Abstract

Introduction
The articles in this issue are largely the result of the first Education Frontiers Forum held on the campus of East China Normal University in October 2018. The theme of the forum was Large-Scale Assessment (LSA): Problems and Prospects.
The purpose of the forum was not to discuss the technical issues of LSAs or assessment. Instead, it was to debate and discuss the use (or misuse) of LSAs, the role of LSAs in education, and the capacity and the limitations of LSAs to assess what matters in education at a philosophical level. In other words, we were more interested in discussing what LSA cannot do than what it can. We were also more concerned about the negative consequences of LSAs in education than their positive impact.

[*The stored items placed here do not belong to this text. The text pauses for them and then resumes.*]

/-- A run of a gang is placed whole (R133, R304, R411). -/
def placeGang (s : State) (x : Sweep) (index run quartet : Nat) (ms : List (Nat × List (Nat × Nat))) : State :=
  let (id, s) := s.fresh
  let primary := if run = 0 then none else (s.gangs.find? fun g => g.sweep == x.id && g.index == index && g.run == 0).map (·.id)
  let g : Gang := { id := id, sweep := x.id, ctx := x.ctx, index := index, quartet := quartet, run := run, primary := primary }
  let s : State := { s with gangs := s.gangs ++ [g] }
  let s := (ms.mapIdx fun m ks => (m, ks)).foldl (fun s (m, k, sl) => addWg s x id index m k sl) s
  let s := s.modSweep x.id fun y =>
    let y := { y with freed := y.freed.map fun (t, n, ks) => (t, n - 1, ks) }
    if run = 0 then { y with placed := y.placed + 1, placedTickets := (y.placed + 1) * y.wpg,
                             wants := if selected x index then y.wants ++ [(index, 1)] else y.wants }
    else { y with wants := y.wants.filter fun p => p != (index, run) }
  let s := if run = 0 then s else s.usage x.ctx 10 1
  match x.queue with
  | some q => s.modQueue q fun q => if q.state = 3 then { q with state := 4 } else q
  | none => s

/-! ### Pre-emption, save and restore (R272-R275) -/

/-- The queued threads of a pre-empted slide sweep are appended to their frets' rings, with the replica that each was queued
at; those on their way are among them (R391, R397). -/
def queuesToRings (s : State) (x : Sweep) : State :=
  let cs := slideCores s x.ctx
  let all := cs.flatMap fun k => ((s.core k).arrivals ++ (s.travel.filter fun p => p.1 == k).map (·.2)).map fun t => (k, t)
  let s := cs.foldl (fun s k => s.modCore k fun c => { c with arrivals := [] }) s
  let s : State := { s with travel := s.travel.filter fun p => !cs.contains p.1 }
  let c := (s.ctx? x.ctx).getD {}
  all.foldl (fun s (k, t) =>
    let id := t.fret.getD 0
    let r := ((s.fret x.ctx id).cores.findIdx? (· == k)).getD 0
    let rec_ (f : Fret) : RingRec := { n := f.tail, r := r, acked := true, thread := t }
    putRingHeader ((putRecord s noCore c x.ctx id).modFret x.ctx id fun f => { f with ring := f.ring ++ [rec_ f], tail := (f.tail + 1) % 2 ^ 32 }) noCore c x.ctx id) s

/-- Pre-emption begins (R272 step 1, R397): issue stops. -/
def preemptGang (s : State) (gang : Nat) : State :=
  let stop (s : State) (id : Nat) : State :=
    s.modGang id fun g => if g.state = .running then { g with state := .preempting, stopAt := s.cycle } else g
  match (s.gang? gang).bind fun g => s.sweep? g.sweep with
  | some x => if x.slide then queuesToRings ((gangsWith s gang).foldl stop s) x else stop s gang
  | none => stop s gang

/-- The groups of a gang. -/
def gangGroups (s : State) (gang : Nat) : List Group :=
  s.groups.filter fun g => (s.wg? g.wg).elim false fun w => w.gang == gang

/-- Outstanding loads of a gang (R272 step 2); remote and host reads are among them. -/
def gangLoads (s : State) (gang : Nat) : List Acc :=
  let ids := (gangGroups s gang).map (·.gid)
  s.accs.filter fun a => ids.contains a.gid && decide (a.op = .load)

/-- An accepted instruction that stays in the array's queue through a save: a DRAIN with a record (R256). -/
def isDrain (s : State) : ArrOp → Bool
  | .cmd id => (s.cmd? id).elim false fun c => match c.kind with
    | .drain .. => true
    | _ => false
  | _ => false

/-- What a save waits for beside loads: the array's queue (R256) and accesses of the members' own scratchpads. -/
def saveReady (s : State) (gang : Nat) : Bool :=
  let ids := (gangGroups s gang).map (·.gid)
  !(s.accs.any fun a => ids.contains a.gid && decide (a.space = .scratch ∨ a.space = .weight)) &&
  (gangWgs s gang).all fun w => w.tiles == 0 || (s.core w.core).arr.queue.all (isDrain s)

/-- The keys of a memory in a range, from its start. -/
def cutRange (m : Memory) (lo n : Nat) : Memory :=
  (m.filter fun p => decide (lo ≤ p.1 ∧ p.1 < lo + n)).map fun p => (p.1 - lo, p.2)
def dropRange (m : Memory) (lo n : Nat) : Memory := m.filter fun p => !decide (lo ≤ p.1 ∧ p.1 < lo + n)
/-- Bytes put into a cleared range. -/
def putRange (m : Memory) (lo n : Nat) (x : Memory) : Memory := x.foldl (fun m p => sset 0 m (lo + p.1) p.2) (dropRange m lo n)

/-- A register word with an uncorrectable error is saved as a poisoned 0, and reported (R87); an s-register's fills the record of
every thread of its group. -/
def saveErrors (s : State) (wg : Nat) : State :=
  (s.groups.filter fun g => g.wg == wg).foldl (fun s g =>
    let hits : List (Nat × Option Nat) := ((g.serr.filter (·.2)).map fun e => (e.1, none)) ++
      g.threads.flatMap fun t => (t.verr.filter (·.2)).map fun e => (e.1, some t.lane)
    let s := hits.foldl (fun s h => match h with
      | (r, some lane) => s.modThread g.gid lane fun t => (t.vset r ⟨0, true⟩).recordPo 0x30 0 0 t.pc
      | (r, none) => (s.setS g.gid r ⟨0, true⟩).modGroup g.gid fun g =>
          { g with threads := g.threads.map fun t => if t.exited then t else t.recordPo 0x30 0 0 t.pc }) s
    let s := hits.foldl (fun s h => healthPush s 0x01 g.core (h.1 + if h.2.isNone then 0x80 else 0)) s
    s.modGroup g.gid fun g => { g with serr := [], threads := g.threads.map fun t => { t with verr := [] } }) s

/-- Bytes of a member's part of the save image (R273, R274). -/
def imageSize (s : State) (w : Wg) : Nat :=
  let gs := (s.groups.filter fun g => g.wg == w.id).map fun g =>
    64 * g.regs * 4 + 8 * g.regs + 264 + 128 * (g.threads.filter fun t => !t.exited).length
  let cmds := (s.cmds.filter fun c => c.wg == w.id && decide (c.state = .running)).length
  gs.sum + w.size + 6400 + (if w.tiles = 0 then 0 else 40960 + 73728 * w.tiles) + 384 * cmds

/-- The 400 bytes of a barrier entry. -/
def barrierImage (b : Barrier) : List Byte :=
  toLE 4 (b.phase.toNat * 2 ^ 16 + bitAt b.broken 15 + b.expect) ++ toLE 4 b.count ++ toLE 8 0 ++ toLE 128 b.arrived.toNat ++
  toLE 128 b.doneM.toNat ++ toLE 128 b.wait.toNat

/-- The gang's part of the header (R273): the gang barrier entry in the layout of R203 with masks of 4,096 bits (R211), and two bytes of
exchange membership for each member, whose layout the spec does not give (log entry 10). -/
def gangPart (s : State) (g : Gang) : List Byte × Nat :=
  (toLE 4 (g.bar.phase.toNat * 2 ^ 16) ++ toLE 4 g.bar.count ++ toLE 8 0 ++ toLE 512 g.bar.arrived.toNat ++ toLE 512 g.bar.doneM.toNat ++
    toLE 512 g.bar.wait.toNat, 2 * (gangWgs s g.id).length)

/-- Parts of saved gangs in the save area of a context. -/
def savedParts (s : State) (ctx : Nat) : List (Nat × Nat) := (s.gangs.filter fun g => g.ctx == ctx).flatMap (·.savedAt)

/-- The lowest place of the save area that no saved gang's part takes, for `n` bytes (log entry 10). -/
def savePlace (s : State) (c : Context) (n : Nat) : Option Nat :=
  let ps := savedParts s c.id
  (sortBy (fun a b => decide (a ≤ b)) (Config.saveHeader :: ps.map fun p => p.1 + p.2)).find? fun o =>
    decide (o + n ≤ c.saveSize) && ps.all fun p => decide (p.1 + p.2 ≤ o ∨ o + n ≤ p.1)

/-- Bytes enter the save area of a gang's context at a free place. -/
def putPart (s : State) (c : Context) (gang : Nat) (bs : List Byte) : State :=
  match savePlace s c bs.length, s.ctx? c.saver with
  | some o, some v =>
    let s := s.modGang gang fun g => { g with savedAt := g.savedAt ++ [(o, bs.length)] }
    match placesAt s noCore v 2 (c.saveAt + o) bs.length with
    | .error _ => s
    | .ok locs => deviceWrite s 0 noCore v.id (c.saveAt + o) locs bs
  | _, _ => s

/-- Bytes whose layout the spec leaves to the device: free values (log entry 10). -/
def openBytes (s : State) (n : Nat) : List Byte × State :=
  ((List.range n).map fun i => (Config.freeValue (s.freeCount + i)).setWidth 8, { s with freeCount := s.freeCount + n })

/-- A save writes its image into the save area of its context (R267, R272): for each member its registers and thread blocks, its
scratchpad, its barrier entries in the layout of R203, its planes, tiles and command records, and then the gang's part. The spec gives
the parts' sizes but neither their order nor their places, nor a layout but for the barrier entries (log entry 10). -/
def writeImage (s : State) (c : Context) (g : Gang) : State :=
  let s := (gangWgs s g.id).foldl (fun s w =>
    let gs := (s.groups.filter fun g => g.wg == w.id).map fun g =>
      64 * g.regs * 4 + 8 * g.regs + 264 + 128 * (g.threads.filter fun t => !t.exited).length
    let rest := imageSize s w - gs.sum - w.size - 6400
    let (a, s) := openBytes s gs.sum
    let (b, s) := openBytes s rest
    putPart s c g.id (a ++ getKeys s .scratch (keysFrom (scratchKey w 0) w.size) ++
      ((List.range 16).flatMap fun n => barrierImage (sget {} w.barriers n)) ++ b)) s
  let (bar, n) := gangPart s g
  let (x, s) := openBytes s n
  putPart s c g.id (bar ++ x)

/-- An error's place relative to a workgroup's core and scratchpad, where it lies there; and back at another core and place. -/
def errOut (w : Wg) : ErrLoc → Option ErrLoc
  | .plane c p u => if w.tiles ≠ 0 ∧ c = w.core then some (.plane 0 p u) else none
  | .tile c t u => if w.tiles ≠ 0 ∧ c = w.core then some (.tile 0 t u) else none
  | .bypass c u => if w.tiles ≠ 0 ∧ c = w.core then some (.bypass 0 u) else none
  | .scratch u => if scratchKey w 0 ≤ 8 * u ∧ 8 * u < scratchKey w 0 + w.size then some (.scratch (u - scratchKey w 0 / 8)) else none
  | _ => none
def errIn (core lo : Nat) : ErrLoc → ErrLoc
  | .plane _ p u => .plane core p u
  | .tile _ t u => .tile core t u
  | .bypass _ u => .bypass core u
  | .scratch u => .scratch (u + lo / 8)
  | e => e

/-- The save image is complete (R272, R273; log entry 10): it is written, the gang's scratchpads, arrays and detector entries leave the
cores with their errors, and its slots are free. -/
def saveGang (s : State) (gang : Nat) : State :=
  let ws := gangWgs s gang
  let s := match s.gang? gang with
    | some g => (s.ctx? g.ctx).elim s fun c => writeImage s c g
    | none => s
  let ids := ws.map (·.id)
  let lo (w : Wg) : Nat := scratchKey w 0
  let sc := ws.map fun w => (w.id, cutRange s.scratch (lo w) w.size)
  let ar := (ws.filter fun w => decide (w.tiles ≠ 0)).map fun w => (w.id, (s.core w.core).arr)
  let inW (w : Wg) (d : Det) : Bool := decide (lo w ≤ d.line * 128 ∧ d.line * 128 < lo w + Config.scratchBytes)
  let dt := ws.map fun w => (w.id, ((s.core w.core).det.filter (inW w)).map fun d => { d with line := d.line - lo w / 128 })
  let er := ws.map fun w => (w.id, s.softErrs.filterMap fun e => (errOut w e.1).map fun l => (l, e.2))
  let s := ids.foldl saveErrors s
  let s : State := { s with softErrs := s.softErrs.filter fun e => !(ws.any fun w => (errOut w e.1).isSome) }
  let s := ws.foldl (fun s w => s.modCore w.core fun c =>
    { c with arr := if w.tiles = 0 then c.arr else {}, det := c.det.filter fun d => !inW w d }) s
  let s' : State := { s with
    groups := s.groups.map fun g => if ids.contains g.wg then { g with saved := true } else g
    wgs := s.wgs.map fun w => if ids.contains w.id then { w with state := .saved } else w }
  s'.modGang gang fun g => { g with state := .saved, savedScratch := sc, savedArr := ar, savedDet := dt, savedErrs := er }

/-- Waits whose instruction issues anew after restore (R275): a token wait, room, an item, a register. -/
def again : Wait → Bool
  | .drained | .regs | .space _ | .items _ _ | .token _ | .engine | .detector _ _ _ | .stage | .slide _ | .retry => true
  | _ => false

/-- Keys of the members' scratchpads moved to their new places. -/
def moveKeys (old new : List Wg) (keys : List Nat) : List Nat :=
  keys.map fun k => match old.find? fun w => decide (scratchKey w 0 ≤ k ∧ k < scratchKey w 0 + Config.scratchBytes) with
    | some w => match new.find? fun v => v.id == w.id with
      | some v => k - scratchKey w 0 + scratchKey v 0
      | none => k
    | none => k

/-- A cancelled load of a restored gang is performed again from the same addresses, as they translate now (R272, R275): an access, or
the fault that its lanes receive. -/
def redoLoad (s : State) (a : Acc) : State :=
  match s.group? a.gid, s.ctx? a.ctx with
  | some g, some c =>
    let again (sp : Space) (a : Acc) : State :=
      let a := { a with core := g.core, sent := none, space := sp, line := ((a.lanes.head?.bind fun l => l.keys.head?).getD 0) / 128 }
      s.modAcc a.id fun _ => { a with route := routeOf s g.core a.ctx a.op sp a.line a.va }
    let faults (cs sub : Nat) : State :=
      match a.fetch with
      | some k => keepAcc s a k cs sub []
      | none => endAcc (a.lanes.foldl (fun s l => deliver s g a l none cs sub) s) a
    match a.lanes with
    | [] => s.modAcc a.id fun a => { a with core := g.core }
    | l :: _ => match a.space with
      | .host => match stage2 s c true 1 l.va with
        | some (p, _) => again .host { a with lanes := a.lanes.map fun x => { x with keys := keysFrom (p + x.va - l.va) x.keys.length } }
        | none => faults 0x0B 0
      | _ => match translate s g.core c 1 l.va with
        | .here p _ => again .dev { a with lanes := a.lanes.map fun x => { x with keys := keysFrom (p - l.va % 65536 + x.va % 65536) x.keys.length } }
        | .peer q _ => again (.remote q) { a with lanes := a.lanes.map fun x => { x with keys := keysFrom x.va x.keys.length } }
        | .fault cs sub => faults cs sub
  | _, _ => s

/-- What a restored WAITM lane watches, as its address translates now (R275). -/
def rewatch (s : State) (core : Nat) (c : Context) (w : Watch) : Watch :=
  if !w.sp.paged then w
  else match translate s core c 1 w.va with
    | .here p _ => { w with sp := .dev, keys := keysFrom p w.keys.length, remote := false }
    | .peer q _ => { w with sp := .remote q, keys := keysFrom w.va w.keys.length, remote := true }
    | .fault _ _ => w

The impetus of the forum’s focus on LSAs came from the realization that the education around the globe has come to a critical moment and the likelihood of more LSAs being used to drive educational changes. Education systems in the world are all facing the challenges brought about by technological changes. There has been a growing consensus that education needs to change in order to cultivate human capacities fitting for the future (Barber, Donnelly, & Rizvi, 2012; Schleicher, 2018; Schwab, 2015; Trilling & Fadel, 2009; Wagner, 2008, 2012; World Economic Forum, 2016; Zhao, 2012). LSAs have been enlisted as a powerful tool to drive the change. In the U.S., for example, the No Child Left Behind Act used LSAs as a primary policy tool in its national attempt to hold schools and educators accountable for closing the so-called achievement gap (Hess, 2011; No Child Left Behind Act of 2001, 2002; Zhao, 2009). The Programme for International Student Assessment (PISA) was developed by the Organisation for Economic Co-operation and Development with the purpose to provoke and drive education reforms around the world (Baird et al., 2016; Schleicher, 2018).
Similarly, China has engaged in multiple waves of efforts to reform its National College Entrance Exam, the Gaokao, over the past few decades in order to induce changes in its education that include reducing academic pressure and cultivating the diverse and creative talents (Zhao, 2014; Zhao & Wang, 2018). Likewise, South Korea has made significant changes to the use of LSAs for college admissions for the purpose of making its education less stressful and more supportive of talents needed in the 21st century (Zhao, 2015; Zhao & Wang, 2018). The College Board, the owner of one of the most influential LSAs for college admissions, the SAT, has also introduced changes to the test (Landy, 2014).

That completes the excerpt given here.